### Task to complete
Nothing but the lines from the one containing "rw [requestFrame_eq_reqImage] at hw ⊢" through the one containing "rw [ha] at hrest hinit", both included, should be given again, each exactly as written below.

### Records provided
◇ ◇ ◇

/-- With no byte missing the request is complete: every other phase at rest expects more (R22). -/
theorem Session.TakesIn.complete (hx : x.TakesIn c (requestFrame c cmd p) []) (h1 : p.length ≤ 65535) :
    x.decoder = { phase := .complete, accumulated := 6 + p.length, expected := 0 } := by
  obtain ⟨hi, hd, hh⟩ := hx
  rw [requestFrame_eq_reqImage] at hh
  have hl := hh.length
  rw [length_reqImage, List.length_nil] at hl
  have hc : x.decoder.phase = .complete := by
    by_contra hc
    have hph := (Session.Awaits.length ⟨⟨hi, hd, hc⟩, hh⟩ h1).2
    cases hq : x.decoder.phase with
    | complete => exact hc hq
    | awaitMarker => rw [hq] at hph; omega
    | awaitLengthField => rw [hq] at hph; omega
    | awaitPayload => rw [hq] at hph; omega
    | awaitChecksum => rw [hq] at hph; omega
  obtain ⟨-, ⟨-, he, -⟩, -⟩ := (Session.decInv_complete hc).1 hd
  rw [← hc, ← he, ← hl]; rfl

/-- With no byte missing the session holds the request received (R94). -/
theorem Session.TakesIn.received (hx : x.TakesIn c (requestFrame c cmd p) []) (h1 : p.length ≤ 65535) :
    Session.Received c x cmd p x where
  decoder := hx.complete h1
  rx := by
    have hh := hx.holds
    rwa [Session.Holds, List.append_nil, hx.complete h1] at hh
  beyond _ _ := rfl
  tx := rfl
  req := rfl
  sessInit := rfl

/-- The command id of a request received is read at offset 1 (R31). -/
theorem Session.Received.cmdId {y : Session} (h : Session.Received c x cmd p y) : Memory.get y.rx 1 = cmd := by
  rw [h.holds.get (by rw [h.decoder]; change 1 < 6 + p.length; omega), reqImage_cons]
  rfl

/-- One FEED takes in the next bytes of the request, and the calls still to come on the chunk are fewer: twice its
bytes, less one in AwaitChecksum (R84, R93). -/
theorem Session.TakesIn.exists_feed {chunk later : List Byte} (hv : c.Valid) (hp : p.length ≤ nMax c)
    (hx : x.TakesIn c (requestFrame c cmd p) (chunk ++ later)) (hne : chunk ≠ []) :
    ∃ n y, feed c x chunk = .ok (.ok n, y) ∧
      y.TakesIn c (requestFrame c cmd p) (chunk.drop n ++ later) ∧
      2 * (chunk.drop n).length - checksumTurn y.decoder.phase <
        2 * chunk.length - checksumTurn x.decoder.phase := by
  obtain ⟨h1, h2⟩ := fits_of_le_nMax hv hp
  have hw := hx.awaits h1 (List.append_ne_nil_of_left_ne_nil hne later)
  obtain ⟨hi, hd, hc⟩ := hw.1
  rw [requestFrame_eq_reqImage] at hw ⊢
  obtain ⟨n, y, ha, -, hh, -⟩ := feedAnswer_fragment hw h1 (.inl (by omega)) (fun _ _ => rfl) hne
  have hrest := feedAnswer_rest chunk hv hd hc
  have hinit := (feedAnswer_frame c x chunk).2.2
  rw [ha] at hrest hinit
  refine ⟨n, y, (feed_eq chunk hv hd hc).trans (congrArg _ ha), ⟨hinit.trans hi, hrest, hh⟩, ?_⟩
  obtain ⟨hn, h0, -⟩ := feedAnswer_progress hd hc hne ha
  have hlen := List.length_pos_iff.2 hne
  have hturn := checksumTurn_le x.decoder.phase
  rw [List.length_drop]
  rcases Nat.eq_zero_or_pos n with hz | hpos
  · obtain ⟨hq, -, rfl⟩ := h0 hz
    simp only [hq, Session.setPhase_phase, checksumTurn]
    omega
  · omega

◇ ◇ ◇

### Answer to the exercise
  rw [requestFrame_eq_reqImage] at hw ⊢
  obtain ⟨n, y, ha, -, hh, -⟩ := feedAnswer_fragment hw h1 (.inl (by omega)) (fun _ _ => rfl) hne
  have hrest := feedAnswer_rest chunk hv hd hc
  have hinit := (feedAnswer_frame c x chunk).2.2
  rw [ha] at hrest hinit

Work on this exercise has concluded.